Mario Van Peebles on his career in Hollywood: “They shut the financial door on Black film for damn near 20 years”
The pioneering director of New Jack City and Posse discusses his unusual childhood, his relationship with Hollywood decision-makers, and why his director father Melvin doesn’t have a star on the Walk of Fame.
Despite being the son of Melvin Van Peebles – the prophetic independent filmmaker behind The Story of a Three-Day Pass (1967), Watermelon Man (1970) and Sweet Sweetback’s Baadasssss Song (1971) – actor-director Mario Van Peebles is approachable and grounded. The length of his career, and variety of credits, speaks volumes. He’s been mentored by Clint Eastwood, appeared in dozens of films over 30-something years, and has directed countless popular television shows, including CSI, Lost, Empire, Chicago P.D., and Law & Order.
But it was his directorial debut with New Jack City (1991) that placed Van Peebles at the helm of New Black Realist cinema. With its gritty, urban aesthetic, social consciousness and hip-hop soundtracks, New Black Realism was the 90s new wave for African American movies. Van Peebles stood alongside Spike Lee, John Singleton, the Hudlin and Hughes brothers to demonstrate that Black films matter.
Two years later, Van Peebles directed Posse (1993), the first widely-distributed Black western to come out of the American film industry in 20 years.

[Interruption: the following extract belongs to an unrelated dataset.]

-- ==== Sys2Proof/Machine/Core.lean ====
section
/-! DEFINITION. The machine behind the host's interface. -/

noncomputable def Sys2Proof.core : Host.Core := { State := Sys2Proof.Machine.State, Fault := Sys2Proof.Machine.Fault, Refusal := Sys2Proof.Machine.Refusal, step := Sys2Proof.Machine.step, reset := Sys2Proof.Machine.State.reset }
end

Last year, Van Peebles released another Black western, Outlaw Posse, proving he has a gift for politically relevant, socially engaged, action-packed films that entertain. He joined me for a conversation about filmmaking, family and professional longevity.
Mia Mask: You’ve appeared in films from an early age. You appeared in your father’s film Sweet Sweetback’s Baadasssss Song, which earned millions on a shoestring budget. You’ve been acting ever since. When did you know you wanted to follow in your father’s footsteps and become a filmmaker?

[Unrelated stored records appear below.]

theorem csrrci (rd : BitVec 5) (uimm : BitVec 5) (csr : BitVec 12) : Statement (.csrrci rd uimm csr) := by
  refine of_word rfl fun hwf => ?_
  have hrd := rd.isLt
  have huimm := uimm.isLt
  have hcsr := csr.isLt
  refine decode_fields (op := .csrrci) (m := 0x73) (f7 := (csr.toNat / 32)) (b := (csr.toNat % 32)) (a := uimm.toNat) (f3 := 7) (d := rd.toNat) (i12 := csr.toNat)
    (encI_fields _ _ _ _ _) (by decide) (by omega) (by omega) (by omega) (by decide) (by omega) (rfl) (rfl) (rfl) (rfl) (by omega) rfl
    (by unfold majorF decSystem; rw [show csrOk csr.toNat (uimm.toNat != 0) = true by rw [toNat_ne]; exact hwf]; rfl) fun n F => ?_
  have e0 : (r5 (fld n 7 5)) = rd := ofNat_of (F.p7.trans (by omega))
  have e1 : (r5 (fld n 15 5)) = uimm := ofNat_of (F.p15.trans (by omega))
  have e2 : (BitVec.ofNat 12 (fld n 20 12)) = csr := ofNat_of (F.i12.trans (by omega))
  show Instr.csrrci (r5 (fld n 7 5)) (r5 (fld n 15 5)) (BitVec.ofNat 12 (fld n 20 12)) = _
  rw [e0, e1, e2]

theorem mret : Statement (.mret) := by
  refine of_word rfl fun _ => ?_
  refine decode_fields (op := .mret) (m := 0x73) (f7 := (0x302 / 32)) (b := (0x302 % 32)) (a := 0) (f3 := 0) (d := 0) (i12 := 0x302)
    (encI_fields _ _ _ _ _) (by decide) (by omega) (by omega) (by decide) (by decide) (by decide) (rfl) (rfl) (rfl) (rfl) (by omega) rfl
    (rfl) fun n F => ?_
  rfl

theorem sret : Statement (.sret) := by
  refine of_word rfl fun _ => ?_
  refine decode_fields (op := .sret) (m := 0x73) (f7 := (0x102 / 32)) (b := (0x102 % 32)) (a := 0) (f3 := 0) (d := 0) (i12 := 0x102)
    (encI_fields _ _ _ _ _) (by decide) (by omega) (by omega) (by decide) (by decide) (by decide) (rfl) (rfl) (rfl) (rfl) (by omega) rfl
    (rfl) fun n F => ?_
  rfl

theorem wfi : Statement (.wfi) := by
  refine of_word rfl fun _ => ?_
  refine decode_fields (op := .wfi) (m := 0x73) (f7 := (0x105 / 32)) (b := (0x105 % 32)) (a := 0) (f3 := 0) (d := 0) (i12 := 0x105)
    (encI_fields _ _ _ _ _) (by decide) (by omega) (by omega) (by decide) (by decide) (by decide) (rfl) (rfl) (rfl) (rfl) (by omega) rfl
    (rfl) fun n F => ?_
  rfl

theorem vadd (vd : BitVec 5) (vs1 : BitVec 5) (vs2 : BitVec 5) (t : VType) (sc : BitVec 3) : Statement (.vadd vd vs1 vs2 t sc) := by
  refine of_word rfl fun _ => ?_
  have hvd := vd.isLt
  have hvs1 := vs1.isLt
  have hvs2 := vs2.isLt
  have ht := t.code_lt
  have hsc := sc.isLt
  refine decode_fields (op := .vadd) (m := 0x0B) (f7 := (0 * 8 + sc.toNat)) (b := vs2.toNat) (a := vs1.toNat) (f3 := t.code) (d := vd.toNat) (q28 := 0) (q25 := sc.toNat)
    (rfl) (by decide) (by omega) (by omega) (by omega) (by omega) (by omega) (by omega) (by omega) (rfl) (rfl) (rfl) rfl
    (by cases t <;> rfl) fun n F => ?_
  have e0 : (r5 (fld n 7 5)) = vd := ofNat_of (F.p7.trans (by omega))
  have e1 : (r5 (fld n 15 5)) = vs1 := ofNat_of (F.p15.trans (by omega))
  have e2 : (r5 (fld n 20 5)) = vs2 := ofNat_of (F.p20.trans (by omega))
  have e3 : ((VType.ofCode (fld n 12 3)).getD .pre) = t := by rw [F.p12.trans (show _ = t.code by omega), VType.ofCode_code]; rfl
  have e4 : (BitVec.ofNat 3 (fld n 25 3)) = sc := ofNat_of (F.p25b.trans (by omega))
  show Instr.vadd (r5 (fld n 7 5)) (r5 (fld n 15 5)) (r5 (fld n 20 5)) ((VType.ofCode (fld n 12 3)).getD .pre) (BitVec.ofNat 3 (fld n 25 3)) = _
  rw [e0, e1, e2, e3, e4]

theorem vsub (vd : BitVec 5) (vs1 : BitVec 5) (vs2 : BitVec 5) (t : VType) (sc : BitVec 3) : Statement (.vsub vd vs1 vs2 t sc) := by
  refine of_word rfl fun _ => ?_
  have hvd := vd.isLt
  have hvs1 := vs1.isLt
  have hvs2 := vs2.isLt
  have ht := t.code_lt
  have hsc := sc.isLt
  refine decode_fields (op := .vsub) (m := 0x0B) (f7 := (1 * 8 + sc.toNat)) (b := vs2.toNat) (a := vs1.toNat) (f3 := t.code) (d := vd.toNat) (q28 := 1) (q25 := sc.toNat)
    (rfl) (by decide) (by omega) (by omega) (by omega) (by omega) (by omega) (by omega) (by omega) (rfl) (rfl) (rfl) rfl
    (by cases t <;> rfl) fun n F => ?_
  have e0 : (r5 (fld n 7 5)) = vd := ofNat_of (F.p7.trans (by omega))
  have e1 : (r5 (fld n 15 5)) = vs1 := ofNat_of (F.p15.trans (by omega))
  have e2 : (r5 (fld n 20 5)) = vs2 := ofNat_of (F.p20.trans (by omega))
  have e3 : ((VType.ofCode (fld n 12 3)).getD .pre) = t := by rw [F.p12.trans (show _ = t.code by omega), VType.ofCode_code]; rfl
  have e4 : (BitVec.ofNat 3 (fld n 25 3)) = sc := ofNat_of (F.p25b.trans (by omega))
  show Instr.vsub (r5 (fld n 7 5)) (r5 (fld n 15 5)) (r5 (fld n 20 5)) ((VType.ofCode (fld n 12 3)).getD .pre) (BitVec.ofNat 3 (fld n 25 3)) = _
  rw [e0, e1, e2, e3, e4]

theorem vmul (vd : BitVec 5) (vs1 : BitVec 5) (vs2 : BitVec 5) (t : VType) (sc : BitVec 3) : Statement (.vmul vd vs1 vs2 t sc) := by
  refine of_word rfl fun _ => ?_
  have hvd := vd.isLt
  have hvs1 := vs1.isLt
  have hvs2 := vs2.isLt
  have ht := t.code_lt
  have hsc := sc.isLt
  refine decode_fields (op := .vmul) (m := 0x0B) (f7 := (2 * 8 + sc.toNat)) (b := vs2.toNat) (a := vs1.toNat) (f3 := t.code) (d := vd.toNat) (q28 := 2) (q25 := sc.toNat)
    (rfl) (by decide) (by omega) (by omega) (by omega) (by omega) (by omega) (by omega) (by omega) (rfl) (rfl) (rfl) rfl
    (by cases t <;> rfl) fun n F => ?_
  have e0 : (r5 (fld n 7 5)) = vd := ofNat_of (F.p7.trans (by omega))
  have e1 : (r5 (fld n 15 5)) = vs1 := ofNat_of (F.p15.trans (by omega))
  have e2 : (r5 (fld n 20 5)) = vs2 := ofNat_of (F.p20.trans (by omega))
  have e3 : ((VType.ofCode (fld n 12 3)).getD .pre) = t := by rw [F.p12.trans (show _ = t.code by omega), VType.ofCode_code]; rfl
  have e4 : (BitVec.ofNat 3 (fld n 25 3)) = sc := ofNat_of (F.p25b.trans (by omega))
  show Instr.vmul (r5 (fld n 7 5)) (r5 (fld n 15 5)) (r5 (fld n 20 5)) ((VType.ofCode (fld n 12 3)).getD .pre) (BitVec.ofNat 3 (fld n 25 3)) = _
  rw [e0, e1, e2, e3, e4]

theorem vfma (vd : BitVec 5) (vs1 : BitVec 5) (vs2 : BitVec 5) (t : VType) (sc : BitVec 3) : Statement (.vfma vd vs1 vs2 t sc) := by
  refine of_word rfl fun hwf => ?_
  have hvd := vd.isLt
  have hvs1 := vs1.isLt
  have hvs2 := vs2.isLt
  have ht := t.code_lt
  have hsc := sc.isLt
  refine decode_fields (op := .vfma) (m := 0x0B) (f7 := (3 * 8 + sc.toNat)) (b := vs2.toNat) (a := vs1.toNat) (f3 := t.code) (d := vd.toNat) (q28 := 3) (q25 := sc.toNat)
    (rfl) (by decide) (by omega) (by omega) (by omega) (by omega) (by omega) (by omega) (by omega) (rfl) (rfl) (rfl) rfl
    (by have hw : (banksOk vs1 vs2 && t.isFloat) = true := hwf; cases t <;> first | rfl | simp [VType.isFloat, VType.isInt, VType.isSigned] at hw) fun n F => ?_
  have e0 : (r5 (fld n 7 5)) = vd := ofNat_of (F.p7.trans (by omega))
  have e1 : (r5 (fld n 15 5)) = vs1 := ofNat_of (F.p15.trans (by omega))
  have e2 : (r5 (fld n 20 5)) = vs2 := ofNat_of (F.p20.trans (by omega))
  have e3 : ((VType.ofCode (fld n 12 3)).getD .pre) = t := by rw [F.p12.trans (show _ = t.code by omega), VType.ofCode_code]; rfl
  have e4 : (BitVec.ofNat 3 (fld n 25 3)) = sc := ofNat_of (F.p25b.trans (by omega))
  show Instr.vfma (r5 (fld n 7 5)) (r5 (fld n 15 5)) (r5 (fld n 20 5)) ((VType.ofCode (fld n 12 3)).getD .pre) (BitVec.ofNat 3 (fld n 25 3)) = _
  rw [e0, e1, e2, e3, e4]

theorem vfms (vd : BitVec 5) (vs1 : BitVec 5) (vs2 : BitVec 5) (t : VType) (sc : BitVec 3) : Statement (.vfms vd vs1 vs2 t sc) := by
  refine of_word rfl fun hwf => ?_
  have hvd := vd.isLt
  have hvs1 := vs1.isLt
  have hvs2 := vs2.isLt
  have ht := t.code_lt
  have hsc := sc.isLt
  refine decode_fields (op := .vfms) (m := 0x0B) (f7 := (4 * 8 + sc.toNat)) (b := vs2.toNat) (a := vs1.toNat) (f3 := t.code) (d := vd.toNat) (q28 := 4) (q25 := sc.toNat)
    (rfl) (by decide) (by omega) (by omega) (by omega) (by omega) (by omega) (by omega) (by omega) (rfl) (rfl) (rfl) rfl
    (by have hw : (banksOk vs1 vs2 && t.isFloat) = true := hwf; cases t <;> first | rfl | simp [VType.isFloat, VType.isInt, VType.isSigned] at hw) fun n F => ?_
  have e0 : (r5 (fld n 7 5)) = vd := ofNat_of (F.p7.trans (by omega))
  have e1 : (r5 (fld n 15 5)) = vs1 := ofNat_of (F.p15.trans (by omega))
  have e2 : (r5 (fld n 20 5)) = vs2 := ofNat_of (F.p20.trans (by omega))
  have e3 : ((VType.ofCode (fld n 12 3)).getD .pre) = t := by rw [F.p12.trans (show _ = t.code by omega), VType.ofCode_code]; rfl
  have e4 : (BitVec.ofNat 3 (fld n 25 3)) = sc := ofNat_of (F.p25b.trans (by omega))
  show Instr.vfms (r5 (fld n 7 5)) (r5 (fld n 15 5)) (r5 (fld n 20 5)) ((VType.ofCode (fld n 12 3)).getD .pre) (BitVec.ofNat 3 (fld n 25 3)) = _
  rw [e0, e1, e2, e3, e4]

theorem vmin (vd : BitVec 5) (vs1 : BitVec 5) (vs2 : BitVec 5) (t : VType) (sc : BitVec 3) : Statement (.vmin vd vs1 vs2 t sc) := by
  refine of_word rfl fun _ => ?_
  have hvd := vd.isLt
  have hvs1 := vs1.isLt
  have hvs2 := vs2.isLt
  have ht := t.code_lt
  have hsc := sc.isLt
  refine decode_fields (op := .vmin) (m := 0x0B) (f7 := (5 * 8 + sc.toNat)) (b := vs2.toNat) (a := vs1.toNat) (f3 := t.code) (d := vd.toNat) (q28 := 5) (q25 := sc.toNat)
    (rfl) (by decide) (by omega) (by omega) (by omega) (by omega) (by omega) (by omega) (by omega) (rfl) (rfl) (rfl) rfl
    (by cases t <;> rfl) fun n F => ?_
  have e0 : (r5 (fld n 7 5)) = vd := ofNat_of (F.p7.trans (by omega))
  have e1 : (r5 (fld n 15 5)) = vs1 := ofNat_of (F.p15.trans (by omega))
  have e2 : (r5 (fld n 20 5)) = vs2 := ofNat_of (F.p20.trans (by omega))
  have e3 : ((VType.ofCode (fld n 12 3)).getD .pre) = t := by rw [F.p12.trans (show _ = t.code by omega), VType.ofCode_code]; rfl
  have e4 : (BitVec.ofNat 3 (fld n 25 3)) = sc := ofNat_of (F.p25b.trans (by omega))
  show Instr.vmin (r5 (fld n 7 5)) (r5 (fld n 15 5)) (r5 (fld n 20 5)) ((VType.ofCode (fld n 12 3)).getD .pre) (BitVec.ofNat 3 (fld n 25 3)) = _
  rw [e0, e1, e2, e3, e4]

theorem vmax (vd : BitVec 5) (vs1 : BitVec 5) (vs2 : BitVec 5) (t : VType) (sc : BitVec 3) : Statement (.vmax vd vs1 vs2 t sc) := by
  refine of_word rfl fun _ => ?_
  have hvd := vd.isLt
  have hvs1 := vs1.isLt
  have hvs2 := vs2.isLt
  have ht := t.code_lt
  have hsc := sc.isLt
  refine decode_fields (op := .vmax) (m := 0x0B) (f7 := (6 * 8 + sc.toNat)) (b := vs2.toNat) (a := vs1.toNat) (f3 := t.code) (d := vd.toNat) (q28 := 6) (q25 := sc.toNat)
    (rfl) (by decide) (by omega) (by omega) (by omega) (by omega) (by omega) (by omega) (by omega) (rfl) (rfl) (rfl) rfl
    (by cases t <;> rfl) fun n F => ?_
  have e0 : (r5 (fld n 7 5)) = vd := ofNat_of (F.p7.trans (by omega))
  have e1 : (r5 (fld n 15 5)) = vs1 := ofNat_of (F.p15.trans (by omega))
  have e2 : (r5 (fld n 20 5)) = vs2 := ofNat_of (F.p20.trans (by omega))
  have e3 : ((VType.ofCode (fld n 12 3)).getD .pre) = t := by rw [F.p12.trans (show _ = t.code by omega), VType.ofCode_code]; rfl
  have e4 : (BitVec.ofNat 3 (fld n 25 3)) = sc := ofNat_of (F.p25b.trans (by omega))
  show Instr.vmax (r5 (fld n 7 5)) (r5 (fld n 15 5)) (r5 (fld n 20 5)) ((VType.ofCode (fld n 12 3)).getD .pre) (BitVec.ofNat 3 (fld n 25 3)) = _
  rw [e0, e1, e2, e3, e4]

theorem vdot4 (vd : BitVec 5) (vs1 : BitVec 5) (vs2 : BitVec 5) (t : VType) (sc : BitVec 3) : Statement (.vdot4 vd vs1 vs2 t sc) := by
  refine of_word rfl fun hwf => ?_
  have hvd := vd.isLt
  have hvs1 := vs1.isLt
  have hvs2 := vs2.isLt
  have ht := t.code_lt
  have hsc := sc.isLt
  refine decode_fields (op := .vdot4) (m := 0x0B) (f7 := (7 * 8 + sc.toNat)) (b := vs2.toNat) (a := vs1.toNat) (f3 := t.code) (d := vd.toNat) (q28 := 7) (q25 := sc.toNat)
    (rfl) (by decide) (by omega) (by omega) (by omega) (by omega) (by omega) (by omega) (by omega) (rfl) (rfl) (rfl) rfl
    (by have hw : (banksOk vs1 vs2 && (t == .i8 || t == .pre)) = true := hwf; cases t <;> first | rfl | simp [VType.isFloat, VType.isInt, VType.isSigned] at hw) fun n F => ?_
  have e0 : (r5 (fld n 7 5)) = vd := ofNat_of (F.p7.trans (by omega))
  have e1 : (r5 (fld n 15 5)) = vs1 := ofNat_of (F.p15.trans (by omega))
  have e2 : (r5 (fld n 20 5)) = vs2 := ofNat_of (F.p20.trans (by omega))
  have e3 : ((VType.ofCode (fld n 12 3)).getD .pre) = t := by rw [F.p12.trans (show _ = t.code by omega), VType.ofCode_code]; rfl
  have e4 : (BitVec.ofNat 3 (fld n 25 3)) = sc := ofNat_of (F.p25b.trans (by omega))
  show Instr.vdot4 (r5 (fld n 7 5)) (r5 (fld n 15 5)) (r5 (fld n 20 5)) ((VType.ofCode (fld n 12 3)).getD .pre) (BitVec.ofNat 3 (fld n 25 3)) = _
  rw [e0, e1, e2, e3, e4]

theorem vcmp (md : BitVec 3) (cc : Cc) (vs1 : BitVec 5) (vs2 : BitVec 5) (t : VType) (sc : BitVec 3) : Statement (.vcmp md cc vs1 vs2 t sc) := by
  refine of_word rfl fun _ => ?_
  have hmd := md.isLt
  have hcc := cc.code_lt
  have hvs1 := vs1.isLt
  have hvs2 := vs2.isLt
  have ht := t.code_lt
  have hsc := sc.isLt
  refine decode_fields (op := .vcmp) (m := 0x0B) (f7 := (8 * 8 + sc.toNat)) (b := vs2.toNat) (a := vs1.toNat) (f3 := t.code) (d := (cc.code * 8 + md.toNat)) (q28 := 8) (q25 := sc.toNat)
    (rfl) (by decide) (by omega) (by omega) (by omega) (by omega) (by omega) (by omega) (by omega) (rfl) (rfl) (rfl) rfl
    (by cases t <;> rfl) fun n F => ?_
  have e0 : (BitVec.ofNat 3 (fld n 7 3)) = md := ofNat_of (F.p7b.trans (by omega))
  have e1 : ((Cc.ofCode (fld n 10 2)).getD .eq) = cc := by rw [F.p10.trans (show _ = cc.code by omega), Cc.ofCode_code]; rfl
  have e2 : (r5 (fld n 15 5)) = vs1 := ofNat_of (F.p15.trans (by omega))
  have e3 : (r5 (fld n 20 5)) = vs2 := ofNat_of (F.p20.trans (by omega))
  have e4 : ((VType.ofCode (fld n 12 3)).getD .pre) = t := by rw [F.p12.trans (show _ = t.code by omega), VType.ofCode_code]; rfl
  have e5 : (BitVec.ofNat 3 (fld n 25 3)) = sc := ofNat_of (F.p25b.trans (by omega))
  show Instr.vcmp (BitVec.ofNat 3 (fld n 7 3)) ((Cc.ofCode (fld n 10 2)).getD .eq) (r5 (fld n 15 5)) (r5 (fld n 20 5)) ((VType.ofCode (fld n 12 3)).getD .pre) (BitVec.ofNat 3 (fld n 25 3)) = _
  rw [e0, e1, e2, e3, e4, e5]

Mario Van Peebles: I wasn’t really following his footsteps. He didn’t appear on the radar for me as a filmmaker until I was about 14. I started acting in my first play when I was 11. My mum, my sister, and I came back to the States after living in Europe with dad and traveling. He stayed to climb the filmmaking mountain, which can take time. We went to San Francisco. She started taking me around auditions. I was a different kid. I spoke a little French and some Spanish and she took me to auditions. I got a role as the lead kid [on stage] in A Thousand Clowns. That was my first professional gig. I just started doing it from there. When dad came back to the States, we would hang out. He started to make Watermelon Man. I was a PA on the set and that’s when I first became more aware of filmmaking at large.
If you grow up on a family farm, you learn about feeding chickens, taking care of horses, ploughing the field. If you grow up in the Van Peebles filmmaking family, you learn about editing, directing, acting. I was able to choose from the smorgasbord of humanity. We had been to France. We had been to Copenhagen. We’d been to San Francisco. Culture didn’t have one answer. It was a choice, a smorgasbord. I learned how to play with kids in Morocco. I adapted, and adaptation played well into acting.
You directed New Jack City. In 1991 it was a watershed film, as the first film in the New Black Realism movement. These were social problem pictures about urban blight, the crack epidemic, Black-on-Black crime, Rockefeller drug laws, and gun violence. It came out before John Singleton’s Boyz N the Hood (1991) and the Hughes brothers’ Menace II Society (1993). Can you reflect on that time?
In 1971, my father made Sweet Sweetback, which became the top grossing, independent hit of all time. Twenty years later in 1991, I bring out New Jack City, which becomes the most profitable film that year. It’s a wild coincidence.
Usually, when you make a hit film in Hollywood – whether you’re Black or white – you get more opportunities. But my father never got another serious job offer. My father went to his friend Jerry and asked him: “Is Hollywood listening? I told them there was this big Black audience. They didn’t take it seriously. I had to make this movie on my own, independently. And, it’s become the all-time top grossing independent hit.” His friend said: “Yes. Hollywood is listening. However, they’re not going to use you. Melvin, you embarrassed Hollywood. You made a hit without their money, without their permission, without their marketing team, without their notes, without their soundtrack. They are going to imitate your formula, but they’re not going to use you.” They had branded him a troublemaker.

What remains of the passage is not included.